The campaign will also be promoted by all WFSP partners attending this year’s Royal Welsh Show. In the Welsh Government  pavilion, a hard-hitting message and mirror display will ask farmers to ‘look yourself in the face’ and be honest about whether they’re actually doing all they should to preserve life and limb.

Visitors will also be encouraged to pick up a free copy of WFSP’s ‘Top tips to make your farm a safer place to work’.  Published by Farming Connect, the cover of this handy pocket-sized booklet shows a powerful image of Abergavenny farmer Robin Foord, who ten years ago lost his leg in a horrendous combine harvester accident and who is lending his support to the new campaign.

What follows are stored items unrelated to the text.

-- ==== Sys2Proof/Machine/Dispatch.lean ====
section
/-! DEFINITION. What each row of the opcode table does: one arm per constructor of Instr. -/

namespace Sys2Proof.Machine
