-- ==== Sys2Proof/Machine/Core.lean ====
section
/-! DEFINITION. The machine as the host takes it. -/

def Sys2Proof.core : Host.Core :=
  { State := Sys2Proof.Machine.State, Fault := Sys2Proof.Machine.Fault, Refusal := Sys2Proof.Machine.Refusal,
    step := Sys2Proof.Machine.step, reset := Sys2Proof.Machine.State.reset }
end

“It’s essential to do all we can to raise awareness of the devastating consequences of what can happen if you don’t adopt safe on-farm practices.

“I wasn’t complacent, I did practise the Safe Stop procedure set out in WFSP’s new booklet, twice, in trying to clear a blockage on an unfamiliar machine.
Unfortunately I then took a calculated risk, left the combine running and consequently got my leg trapped, resulting in a through hip amputation.”

“For me, saving a few minutes by not switching off the combine to carry out a standard procedure on an unfamiliar machine changed not only my life but that of my wife and family irrevocably,” said Mr.Foord.

 “Life cannot be the same after a major life-changing accident, so I urge you to put your family first, leave the WFSP booklet on your kitchen table and seek free advice from one of Farming Connect’s mentors to make sure you are running a safe farm business.”